On pourrait évidemment dresser une genèse et une
évolution historiques de la modernité dans ce qui est
supposé être sa terre natale et d'accueil : l'Europe occidentale.
Mais nous nous concentrerons sur un amalgame souvent commis dans les
thèses essentialistes. Les concepts de la modernité sont autant
de dénominateurs communs que l'on a pu distinguer à travers des
exemples historiques de civilisations données, reconnues comme modernes,
bien que ce qualificatif soit plus ancien que le terme même de
modernité apparu à la fin du XIXème siècle.
a.

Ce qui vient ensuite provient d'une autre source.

/-- The twin pair beside its registers (13_twin_pairs.md). -/
structure TwinSt where
  /-- FIRST of the allocations that are paired (R336). -/
  paired   : List Nat
  /-- The next log sequence number, and the records of the open LOG message of each Saddle port (R342). -/
  lsn      : Nat
  openLog  : List (Nat × List (List Byte))
  /-- Units Clean in this device's own marks, and in those it keeps for its partner (R344). -/
  clean    : List Nat
  twinClean : List Nat
  /-- When each unit last changed (R344). -/
  changed  : List (Nat × Nat)
  /-- The LSN last applied, per Saddle port (R345). -/
  applied  : List (Nat × Nat)
  /-- Units listed as unreconciled at a takeover, and the lines of them already reconciled (R350, R352). -/
  unreconciled : List Nat
  done     : List Nat
  /-- The next HEARTBEAT SEQ, when the last HEARTBEAT arrived, and when the partner was judged lost (R346, R350). -/
  hbSeq    : Nat
  hbAt     : Nat
  judgedAt : Nat
  /-- The pair key derived at the last pairing (R339). -/
  pairKey  : Option Nat
  /-- The pair state the partner last reported in HEARTBEAT (R348). -/
  partnerState : Nat
  /-- Takeover has begun and has not yet reached step 5 (R350). -/
  takeover : Bool
  /-- The takeover serves Steppe tracts too; that of a receiving side serves Standby tracts only (R353). -/
  steppeToo : Bool
  /-- The switch number the alias answers for (R350, R354). -/
  aliasOf  : Option Nat
  /-- FIRST of the allocations matched in the PAIR_INFO messages that come now (R336, R337). -/
  listed   : List Nat
  /-- The level of TWIN_HB_OUT (R346). -/
  hbOut    : Bool
  deriving DecidableEq, Repr

/-- What a mailbox pair holds beside `MBX.STATE` (R375, R377): the inbound pending doorbells and mask, IRQ_STATUS and IRQ_ENABLE. -/
structure Pair where
  inPending : Nat
  inMask    : Nat
  irqStatus : Nat
  irqEnable : Nat
  deriving DecidableEq, Repr

/-- A record of the dirty log (R373): tenancy, range 0..7 and page. -/
structure Dirty where
  tenancy : Nat
  range   : Nat
  page    : Nat
  deriving DecidableEq, Repr

/-- Tenancies and mailboxes beside their registers (14_tenancies_and_mailboxes.md). -/
structure TenSt where
  /-- Mailbox pairs by tenancy; 4,096 is the FM pair (R382). A pair not listed is at its reset values. -/
  pairs     : List (Nat × Pair)
  /-- The moment of each tenancy's last generation increment (R368 step 1). -/
  lastInc   : List (Nat × Nat)
  /-- Tenancies whose removal is merged into the reset in progress (R366). -/
  removal   : List Nat
  /-- Tenancies whose reset has passed its increment (R368). -/
  started   : List Nat
  /-- Interrupt vectors held until a link comes up, by tenancy (R378). -/
  held      : List (Nat × Nat)
  /-- The dirty-record buffer, oldest first, and the last record of each writer (R373). -/
  dirty     : List Dirty
  lastDirty : List (Nat × Dirty)
  /-- `MBX.SUMMARY` elements with a change that the next event reports (R380). -/
  summaryOwed : List Nat
  /-- The FM pair (R382): responses that wait for the inbound mailbox, the port that rang last, a notice that is owed. -/
  fmWaiting : List (List Byte)
  fmPort    : Nat
  fmNotice  : Bool
  deriving DecidableEq, Repr

/-- The descriptor a Glen channel runs (R389): its fields as fetched and the generation stamped on it. -/
structure GlenDesc where
  control : Nat
  length  : Nat
  src     : Nat
  dst     : Nat
  next    : Nat
  gen     : Nat
  deriving DecidableEq, Repr

/-- A source access that has been issued (R391): its offset and bytes, the transaction slot of a tract access, and its
answer once it has come: the bytes and their REASON, 0 for none. -/
structure GlenRead where
  off  : Nat
  n    : Nat
  slot : Option Nat
  ans  : Option (List Byte × Nat)
  deriving DecidableEq, Repr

La modernité inaugurée par Tahtawi
Durant les années 1820, Tahtawi séjourna
à Paris dans le cadre d'une mission d'étude
dépêchée par Mohammed Ali Pacha. A son retour, il publie un
livre qui lui assura succès et postérité : L'or de
Paris35. Cet ouvrage est un texte à l'esthétique limpide,
dépourvu des fioritures verbeuses qui caractérisent le style dit
« décadent ». Dans son livre, Tahtawi fait la synthèse
de ce qui est le meilleur des produits de la modernité en France,
notamment la citoyenneté et la démocratie représentative ;
cette thèse aura un immense impact sur les intelligentsias arabes.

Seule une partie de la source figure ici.